START INPUT
-- ==== Sys2Proof/Tests/Slice0.lean ====
section
/-!
SUPPORT. The model's own tests: the checks of WellFormed, every row's bytes as spec/opcode_table.json writes them, one
step of the spec's own vectors, and a witness for the hypotheses of each obligation. Every expected value is the spec's.
-/
namespace Sys2Proof.Tests
open Sys2Proof Sys2Proof.Machine

set_option Elab.async false

/-! ### The setting of the spec's vectors -/

/-- The parameters of 95_test_vectors.md: the defaults, with HALT_OPCODE = NONE. -/
def plainParams : Params where
  memInit := 0x69
  haltOpcode := none
  decimal := .binary
  brkReturn := .two
  brkSetsI := true
  unknown := .proceed

/-- HostWrite of a list of bytes. -/
def poke (cells : List (Addr × Byte)) (s : State) : State := cells.foldl (fun t c => hostWrite c.1 c.2 t) s

/-- The start states of 95_test_vectors.md: the code at `at_` and the vector naming it, the listed bytes, then Reset. -/
def start (at_ : Addr) (code : List Byte) (cells : List (Addr × Byte)) : State :=
  hostReset (poke cells (poke [(0xFFFC, lo at_), (0xFFFD, hi at_)] (loadImage at_.toNat code (construct plainParams))))

/-- The step answers a next state, and it satisfies `p`. -/
def completes (s : State) (p : State → Bool) : Bool :=
  match step s with
  | .next t => p t
  | .fault _ => false
  | .refused _ => false

/-- A step that completes answers some next state. -/
theorem next_of_completes {s : State} {p : State → Bool} (h : completes s p = true) :
    ∃ t, step s = .next t ∧ p t = true := by
  unfold completes at h
  split at h
  · next t ht => exact ⟨t, ht, h⟩
  · cases h
  · cases h

/-! ### WellFormed -/

/-- A documented byte is no unknown opcode (30_encoding.md R66). -/
theorem test_wf_unknown_documented : (Instr.unknown 0xA9).wf none = false := by decide

/-- The halt byte is no unknown opcode (30_encoding.md R67). -/
theorem test_wf_unknown_halt : (Instr.unknown 0x02).wf (some 0x02) = false := by decide

/-- With HALT_OPCODE = NONE there is no halt instruction (30_encoding.md R67). -/
theorem test_wf_hlt_none : Instr.hlt.wf none = false := by decide

/-- HALT_OPCODE is an undocumented byte (00_scope.md R6). -/
theorem test_wf_hlt_documented : Instr.hlt.wf (some 0xEA) = false := by decide

/-- The parameters refuse the same byte (00_scope.md R6). -/
theorem test_wf_params : { plainParams with haltOpcode := some 0xEA }.wf = false := by decide

/-- The well-formed halves of the same checks. -/
theorem test_wf_accepts :
    Instr.hlt.wf (some 0x02) = true ∧ (Instr.unknown 0x03).wf (some 0x02) = true ∧ (Instr.unknown 0x02).wf none = true := by
  decide

/-! ### Decoding, from the bits of spec/opcode_table.json -/

/-- HALT_OPCODE and the other undocumented bytes (30_encoding.md R63, R66, R67). -/
theorem test_decode_HLT : decodeBytes (some 0b00000010) [0b00000010, 0xEE] = .ok (.hlt, [0xEE]) := by rfl

theorem test_decode_unknown :
    decodeBytes (some 0b00000010) [0b00000011, 0xEE] = .ok (.unknown 0b00000011, [0xEE]) ∧
    decodeBytes none [0b00000010, 0xEE] = .ok (.unknown 0b00000010, [0xEE]) := by
  exact ⟨rfl, rfl⟩

/-- What is shorter than its form is refused by name. -/
theorem test_decode_truncated :
    decodeBytes none [] = .error .noBytes ∧ decodeBytes none [0xAD, 0x34] = .error (.truncated 0xAD) := by
  exact ⟨rfl, rfl⟩

/-- The bits of a table row are numbered from the opcode byte up, operand bytes above the table's bits are zero. -/
theorem test_table_word :
    decodeTableWord 8 0xAD = some (.ldaAbs 0) ∧ decodeTableWord 24 0x1234AD = some (.ldaAbs 0x1234) := by
  exact ⟨rfl, rfl⟩

/-- An instruction placed for the next fetch is the one the next step runs: here from reset, at 0x6969. -/
theorem test_withFetchWord :
    completes (State.reset.withFetchWord 24 0x1234AD) (fun t => t.a == 0x69 && t.pc == 0x696C && t.cyc == 4) = true := by
  decide +kernel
END INPUT
> EXERCISE DIRECTIONS:
The data above should be reproduced in full, word for word.

> SOLVED PROBLEM:
-- ==== Sys2Proof/Tests/Slice0.lean ====
section
/-!
SUPPORT. The model's own tests: the checks of WellFormed, every row's bytes as spec/opcode_table.json writes them, one
step of the spec's own vectors, and a witness for the hypotheses of each obligation. Every expected value is the spec's.
-/
namespace Sys2Proof.Tests
open Sys2Proof Sys2Proof.Machine

set_option Elab.async false

/-! ### The setting of the spec's vectors -/

/-- The parameters of 95_test_vectors.md: the defaults, with HALT_OPCODE = NONE. -/
def plainParams : Params where
  memInit := 0x69
  haltOpcode := none
  decimal := .binary
  brkReturn := .two
  brkSetsI := true
  unknown := .proceed

/-- HostWrite of a list of bytes. -/
def poke (cells : List (Addr × Byte)) (s : State) : State := cells.foldl (fun t c => hostWrite c.1 c.2 t) s

/-- The start states of 95_test_vectors.md: the code at `at_` and the vector naming it, the listed bytes, then Reset. -/
def start (at_ : Addr) (code : List Byte) (cells : List (Addr × Byte)) : State :=
  hostReset (poke cells (poke [(0xFFFC, lo at_), (0xFFFD, hi at_)] (loadImage at_.toNat code (construct plainParams))))

/-- The step answers a next state, and it satisfies `p`. -/
def completes (s : State) (p : State → Bool) : Bool :=
  match step s with
  | .next t => p t
  | .fault _ => false
  | .refused _ => false

/-- A step that completes answers some next state. -/
theorem next_of_completes {s : State} {p : State → Bool} (h : completes s p = true) :
    ∃ t, step s = .next t ∧ p t = true := by
  unfold completes at h
  split at h
  · next t ht => exact ⟨t, ht, h⟩
  · cases h
  · cases h

/-! ### WellFormed -/

/-- A documented byte is no unknown opcode (30_encoding.md R66). -/
theorem test_wf_unknown_documented : (Instr.unknown 0xA9).wf none = false := by decide

/-- The halt byte is no unknown opcode (30_encoding.md R67). -/
theorem test_wf_unknown_halt : (Instr.unknown 0x02).wf (some 0x02) = false := by decide

/-- With HALT_OPCODE = NONE there is no halt instruction (30_encoding.md R67). -/
theorem test_wf_hlt_none : Instr.hlt.wf none = false := by decide

/-- HALT_OPCODE is an undocumented byte (00_scope.md R6). -/
theorem test_wf_hlt_documented : Instr.hlt.wf (some 0xEA) = false := by decide

/-- The parameters refuse the same byte (00_scope.md R6). -/
theorem test_wf_params : { plainParams with haltOpcode := some 0xEA }.wf = false := by decide

/-- The well-formed halves of the same checks. -/
theorem test_wf_accepts :
    Instr.hlt.wf (some 0x02) = true ∧ (Instr.unknown 0x03).wf (some 0x02) = true ∧ (Instr.unknown 0x02).wf none = true := by
  decide

/-! ### Decoding, from the bits of spec/opcode_table.json -/

/-- HALT_OPCODE and the other undocumented bytes (30_encoding.md R63, R66, R67). -/
theorem test_decode_HLT : decodeBytes (some 0b00000010) [0b00000010, 0xEE] = .ok (.hlt, [0xEE]) := by rfl

theorem test_decode_unknown :
    decodeBytes (some 0b00000010) [0b00000011, 0xEE] = .ok (.unknown 0b00000011, [0xEE]) ∧
    decodeBytes none [0b00000010, 0xEE] = .ok (.unknown 0b00000010, [0xEE]) := by
  exact ⟨rfl, rfl⟩

/-- What is shorter than its form is refused by name. -/
theorem test_decode_truncated :
    decodeBytes none [] = .error .noBytes ∧ decodeBytes none [0xAD, 0x34] = .error (.truncated 0xAD) := by
  exact ⟨rfl, rfl⟩

/-- The bits of a table row are numbered from the opcode byte up, operand bytes above the table's bits are zero. -/
theorem test_table_word :
    decodeTableWord 8 0xAD = some (.ldaAbs 0) ∧ decodeTableWord 24 0x1234AD = some (.ldaAbs 0x1234) := by
  exact ⟨rfl, rfl⟩

/-- An instruction placed for the next fetch is the one the next step runs: here from reset, at 0x6969. -/
theorem test_withFetchWord :
    completes (State.reset.withFetchWord 24 0x1234AD) (fun t => t.a == 0x69 && t.pc == 0x696C && t.cyc == 4) = true := by
  decide +kernel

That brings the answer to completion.